La famille CHD se différencie des autres par la présence d’un chromodomaine au sein de la sous unité ATPase. Ce chromodomaine permet notamment l’interaction de CHD1 avec l’histone H3 méthylée sur la lysine 4, facilitant ainsi l’ouverture de la chromatine (Sims, Chen et al. 2005). Cependant, un autre complexe appartenant à la famille CHD, le complexe NurD possède deux sous unités bien connues que sont HDAC1 et HDAC2. Le recrutement de ce complexe contribuerait donc à la répression de la transcription des gènes (Kantor, Makedonski et al. 2003).

ISWI SANT ATPase SWI/SNF ATPase Bromo CHD ATPase Chromo INO8O-SWR1 ATPase Variant d’histone

Figure 15 : Les différentes familles de complexes de remodelage (d’après (de la Serna,

Ohkawa et al. 2006)). Tous les facteurs de remodelage contiennent un domaine ATPase. Les membres de

la famille SWI/SNF possèdent un bromodomaine capable de se lier aux histones acétylées. Les membres de la famille ISWI contiennent un domaine SANT supposé se lier aux histones non modifiées. Les membres de la famille INO80-SWR1 facilitent les échanges entre certains variants d’histones et les histones classiques. Enfin, les membres de la famille CHD possèdent un chromodomaine capable de se lier aux histones méthylées.

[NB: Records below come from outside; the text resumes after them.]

-- ==== Sys2Proof/Certificates/Slice0/Obligations.lean ====
section
/-!
DEFINITION. The statements for the provers, from the numbered rules of the manual. The words `Starts`, `answered`,
`OnlyEntry`, `Departed`, `WarmBegun` and `Released` are those of Sys2Proof/Safety.lean. In every statement about a command,
`d₁` is the device after the other bytes of the transaction, and the parameter registers are read from it.
-/
open Sys2Proof Sys2Proof.Machine

/-! ### The step and the link -/

/-- THE MODEL'S CHOICE (log 16): a step takes the command at the front of the queue and runs it on the state with the queue's rest. -/
def Obligations.StepTakesTheFrontCommand : Prop :=
  ∀ (s : State) (c : Instr) (rest : List Instr), s.pending = c :: rest →
    step s = exec c { s with pending := rest }

/-- THE MODEL'S CHOICE (log 3): on an empty queue the part brings the end of a WARM RESET command's cause (R173), then the
expiry issued first (R45), then the tick when the period's divisor has elapsed (R43), each as its row; a live part with none of
them counts one REFCLK period; a part without its retention supply, or held by a level on the board, idles. -/
def Obligations.EmptyQueueBringsTheOwnEvents : Prop :=
  ∀ s : State, s.pending = [] →
    (∀ d, s.dev = some d → d.cmdReset = true → step s = exec (.warmResetRelease .command) s) ∧
    (∀ d x rest, Live s d → d.issued = x :: rest →
      step s = exec (match x with
        | .term e a t => .termExpiry e a t
        | .wait e a => .waitLimitExpiry e a
        | .grace e a t => .graceExpiry e a t
        | .switch g => .switchTimeout g
        | .window => .windowExpiry) s) ∧
    (∀ d, Live s d → d.issued = [] →
      (d.tickPeriod ≤ d.tickPhase + 1 → step s = exec .termTick s) ∧
      (d.tickPhase + 1 < d.tickPeriod → step s = .next (s.withDev { d with tickPhase := d.tickPhase + 1 }))) ∧
    (s.dev = none ∨ (s.held = true ∧ ∃ d, s.dev = some d ∧ d.cmdReset = false) → step s = .next s)

/-- The row that a write transaction decodes to is well formed, and acts as the transaction does (R160, R181, R182). -/
def Obligations.DecodedRowActsAsItsTransaction : Prop :=
  ∀ (ch : Agent) (start : RegAddr) (data : List Byte),
    (decodeWrite ch start data).wf = true ∧
    ∀ s : State, exec (decodeWrite ch start data) s = s.onLive (linkWrite ch (spread start data))

/-- Bits of a transaction: the address byte, with bit 7 set for a read, then data bytes, most significant bit first; a byte cut
short is discarded, and a transaction with no complete address byte has no effect (R181). -/
def Obligations.LinkBitsSpellATransaction : Prop :=
  (∀ (a : RegAddr) (data : List Byte) (cut : List Bool), cut.length < 8 →
    decodeLink (msbFirst (a.setWidth 8) ++ data.flatMap msbFirst ++ cut) = .write a data ∧
    decodeLink (msbFirst (0x80 ||| a.setWidth 8) ++ data.flatMap msbFirst ++ cut) = .read a data.length) ∧
  ∀ cut : List Bool, cut.length < 8 → decodeLink cut = .nothing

b) Régulation des complexes de remodelage

Les facteurs de remodelage permettent de réguler l’accès à l’ADN à la machinerie de transcription. Mais ils peuvent aussi faciliter la réplication de l’ADN et sa réparation. Leur régulation est donc essentielle pour assurer une activité

spatio-temporelle correcte. Ainsi, au cours de la mitose, des complexes de remodelage sont inactivés et exclus de la chromatine facilitant ainsi sa compaction et inhibant par la même occasion la transcription. L’éviction du facteur de remodelage SWI/SNF est corrélée à la phosphorylation de deux de ses ATPases. Ce processus est parfaitement réversible, une fois la mitose terminée, par une simple déphosphorylation (Muchardt, Reyes et al. 1996; Sif, Stukenberg et al. 1998). Un mauvais contrôle de l’activité de ces complexes de remodelage peut se révéler désastreux. En effet, de nombreuses pathologies, telles que les cancers, sont associées à une dérégulation de l’expression des complexes de remodelage (Cho, Elizondo et al. 2004).

En conclusion, l’unité de base de la chromatine, le nucléosome, est le siège de processus hautement dynamiques permettant notamment la régulation de l’expression génique. Il existe trois voies de modification des nucléosomes : les modifications post-traductionnelles des histones, l’incorporation de variants d’histones et enfin l’intervention de complexes de remodelage. Ces trois voies sont inter-dépendantes. Ainsi, les modifications post-traductionnelles des histones peuvent servir de cibles pour la fixation des complexes de remodelage. Les variants d’histones sont capables de réguler la fixation de ces mêmes complexes. Le variant d’histone MacroH2A, par exemple, empêche le complexe de remodelage SWI/SNF de déplacer les nucléosomes (Agelopoulos and Thanos 2006; Doyen, An et al. 2006).